» **EXTRACTED DATA**
┄┄┄┄┄┄┄┄┄┄

-- ==== Sys2Proof/Machine/Scalar.lean ====
section
/-! DEFINITION. Scalar arithmetic (R198-R201) and sfirst (R206). -/

namespace Sys2Proof.Machine

/-- Bits 63:0 of a scalar register. -/
def Gang.s64 (G : Gang) (n : BitVec 6) : Dword := (G.sreg n.toNat).extractLsb' 0 64

/-- A 64-bit scalar result: bits 71:64 are cleared (R63). -/
def Gang.setS64 (G : Gang) (n : BitVec 6) (x : Dword) : Gang := G.setSreg n.toNat (x.setWidth 72)

/-- A scalar operation on two 64-bit operands (R198). -/
def salu (d a b : BitVec 6) (f : Dword → Dword → Dword) : Ctx → State → Eff :=
  gangEff fun _ G => G.setS64 d (f (G.s64 a) (G.s64 b))

/-- SADD (R198). -/
def execSadd (h : Hdr) (d a b : BitVec 6) (s : State) : Host.Outcome State Fault Refusal :=
  issue (.sadd h d a b) h 7 (salu d a b fun x y => x + y) s

/-- SSUB (R198). -/
def execSsub (h : Hdr) (d a b : BitVec 6) (s : State) : Host.Outcome State Fault Refusal :=
  issue (.ssub h d a b) h 7 (salu d a b fun x y => x - y) s

/-- SMUL (R198). -/
def execSmul (h : Hdr) (d a b : BitVec 6) (s : State) : Host.Outcome State Fault Refusal :=
  issue (.smul h d a b) h 7 (salu d a b fun x y => x * y) s

/-- SMULH_N (R198). -/
def execSmulhN (h : Hdr) (d a b : BitVec 6) (s : State) : Host.Outcome State Fault Refusal :=
  issue (.smulhN h d a b) h 7 (salu d a b fun x y => BitVec.ofNat 64 (x.toNat * y.toNat / 2 ^ 64)) s

/-- SMULH_I (R198). -/
def execSmulhI (h : Hdr) (d a b : BitVec 6) (s : State) : Host.Outcome State Fault Refusal :=
  issue (.smulhI h d a b) h 7 (salu d a b fun x y => BitVec.ofInt 64 (x.toInt * y.toInt / 2 ^ 64)) s

/-- SAND (R198). -/
def execSand (h : Hdr) (d a b : BitVec 6) (s : State) : Host.Outcome State Fault Refusal :=
  issue (.sand h d a b) h 7 (salu d a b fun x y => x &&& y) s

/-- SOR (R198). -/
def execSor (h : Hdr) (d a b : BitVec 6) (s : State) : Host.Outcome State Fault Refusal :=
  issue (.sor h d a b) h 7 (salu d a b fun x y => x ||| y) s

/-- SXOR (R198). -/
def execSxor (h : Hdr) (d a b : BitVec 6) (s : State) : Host.Outcome State Fault Refusal :=
  issue (.sxor h d a b) h 7 (salu d a b fun x y => x ^^^ y) s

/-- SANDN (R198). -/
def execSandn (h : Hdr) (d a b : BitVec 6) (s : State) : Host.Outcome State Fault Refusal :=
  issue (.sandn h d a b) h 7 (salu d a b fun x y => x &&& ~~~y) s

/-- SSHL (R198). -/
def execSshl (h : Hdr) (d a b : BitVec 6) (s : State) : Host.Outcome State Fault Refusal :=
  issue (.sshl h d a b) h 7 (salu d a b fun x y => if y.toNat < 64 then x <<< y.toNat else 0) s

/-- SSHR_N (R198). -/
def execSshrN (h : Hdr) (d a b : BitVec 6) (s : State) : Host.Outcome State Fault Refusal :=
  issue (.sshrN h d a b) h 7 (salu d a b fun x y => if y.toNat < 64 then x >>> y.toNat else 0) s

/-- SSHR_I (R198). -/
def execSshrI (h : Hdr) (d a b : BitVec 6) (s : State) : Host.Outcome State Fault Refusal :=
  issue (.sshrI h d a b) h 7 (salu d a b fun x y => x.sshiftRight (min y.toNat 63)) s

/-- SMIN_I (R198). -/
def execSminI (h : Hdr) (d a b : BitVec 6) (s : State) : Host.Outcome State Fault Refusal :=
  issue (.sminI h d a b) h 7 (salu d a b fun x y => if x.toInt ≤ y.toInt then x else y) s

/-- SMAX_I (R198). -/
def execSmaxI (h : Hdr) (d a b : BitVec 6) (s : State) : Host.Outcome State Fault Refusal :=
  issue (.smaxI h d a b) h 7 (salu d a b fun x y => if x.toInt ≤ y.toInt then y else x) s

/-- SMIN_N (R198). -/
def execSminN (h : Hdr) (d a b : BitVec 6) (s : State) : Host.Outcome State Fault Refusal :=
  issue (.sminN h d a b) h 7 (salu d a b fun x y => if x.toNat ≤ y.toNat then x else y) s

/-- SMAX_N (R198). -/
def execSmaxN (h : Hdr) (d a b : BitVec 6) (s : State) : Host.Outcome State Fault Refusal :=
  issue (.smaxN h d a b) h 7 (salu d a b fun x y => if x.toNat ≤ y.toNat then y else x) s

/-- SADDA (R198): 72 bits. -/
def execSadda (h : Hdr) (d a b : BitVec 6) (s : State) : Host.Outcome State Fault Refusal :=
  issue (.sadda h d a b) h 7 (gangEff fun _ G => G.setSreg d.toNat (G.sreg a.toNat + (G.s64 b).signExtend 72)) s

/-- SMOV (R198): 72 bits. -/
def execSmov (h : Hdr) (d a : BitVec 6) (s : State) : Host.Outcome State Fault Refusal :=
  issue (.smov h d a) h 7 (gangEff fun _ G => G.setSreg d.toNat (G.sreg a.toNat)) s

/-- The number of one bits. -/
def onesIn {n : Nat} (x : BitVec n) : Nat := ((List.range n).filter fun i => x.getLsbD i).length

/-- SPOPC (R198). -/
def execSpopc (h : Hdr) (d a : BitVec 6) (s : State) : Host.Outcome State Fault Refusal :=
  issue (.spopc h d a) h 7 (gangEff fun _ G => G.setS64 d (BitVec.ofNat 64 (onesIn (G.s64 a)))) s

/-- SADDI (R199). -/
def execSaddi (h : Hdr) (d a : BitVec 6) (i : BitVec 12) (s : State) : Host.Outcome State Fault Refusal :=
  issue (.saddi h d a i) h 7 (gangEff fun _ G => G.setS64 d (G.s64 a + BitVec.ofInt 64 (h.immOf i true))) s

/-- SSHLI (R199). -/
def execSshli (h : Hdr) (d a n : BitVec 6) (s : State) : Host.Outcome State Fault Refusal :=
  issue (.sshli h d a n) h 7 (gangEff fun _ G => G.setS64 d (G.s64 a <<< n.toNat)) s

/-- SLI (R199). -/
def execSli (h : Hdr) (d : BitVec 6) (i : BitVec 18) (s : State) : Host.Outcome State Fault Refusal :=
  issue (.sli h d i) h 7 (gangEff fun _ G => G.setS64 d (BitVec.ofInt 64 (h.immOf i true))) s

/-- SADDAI (R199): 72 bits. -/
def execSaddai (h : Hdr) (d a : BitVec 6) (i : BitVec 12) (s : State) : Host.Outcome State Fault Refusal :=
  issue (.saddai h d a i) h 7 (gangEff fun _ G => G.setSreg d.toNat (G.sreg a.toNat + BitVec.ofInt 72 (h.immOf i true))) s

/-- SCMP (R200). -/
def execScmp (h : Hdr) (p : BitVec 3) (a b k : BitVec 6) (s : State) : Host.Outcome State Fault Refusal :=
  issue (.scmp h p a b k) h 7 (memberEff fun c _ t => t.setPred p (compareInt k.toNat (c.G.s64 a) (c.G.s64 b))) s

/-- SFIRST (R206): the lowest member, the sheaf being full. -/
def execSfirst (h : Hdr) (d : BitVec 6) (a : BitVec 7) (s : State) : Host.Outcome State Fault Refusal :=
  issue (.sfirst h d a) h 7 (gangEff fun c G => G.setSreg d.toNat (((G.lane (lowest c.members)).reg a.toNat).setWidth 72)) s

end Sys2Proof.Machine
end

┄┄┄┄┄┄┄┄┄┄

» **PROBLEM**
One line above contains "(R199): 72 bits. -/". Output that line and each one after it, word for word, and nothing else.

» **COMPLETED TASK**
/-- SADDAI (R199): 72 bits. -/
def execSaddai (h : Hdr) (d a : BitVec 6) (i : BitVec 12) (s : State) : Host.Outcome State Fault Refusal :=
  issue (.saddai h d a i) h 7 (gangEff fun _ G => G.setSreg d.toNat (G.sreg a.toNat + BitVec.ofInt 72 (h.immOf i true))) s

/-- SCMP (R200). -/
def execScmp (h : Hdr) (p : BitVec 3) (a b k : BitVec 6) (s : State) : Host.Outcome State Fault Refusal :=
  issue (.scmp h p a b k) h 7 (memberEff fun c _ t => t.setPred p (compareInt k.toNat (c.G.s64 a) (c.G.s64 b))) s

/-- SFIRST (R206): the lowest member, the sheaf being full. -/
def execSfirst (h : Hdr) (d : BitVec 6) (a : BitVec 7) (s : State) : Host.Outcome State Fault Refusal :=
  issue (.sfirst h d a) h 7 (gangEff fun c G => G.setSreg d.toNat (((G.lane (lowest c.members)).reg a.toNat).setWidth 72)) s

end Sys2Proof.Machine
end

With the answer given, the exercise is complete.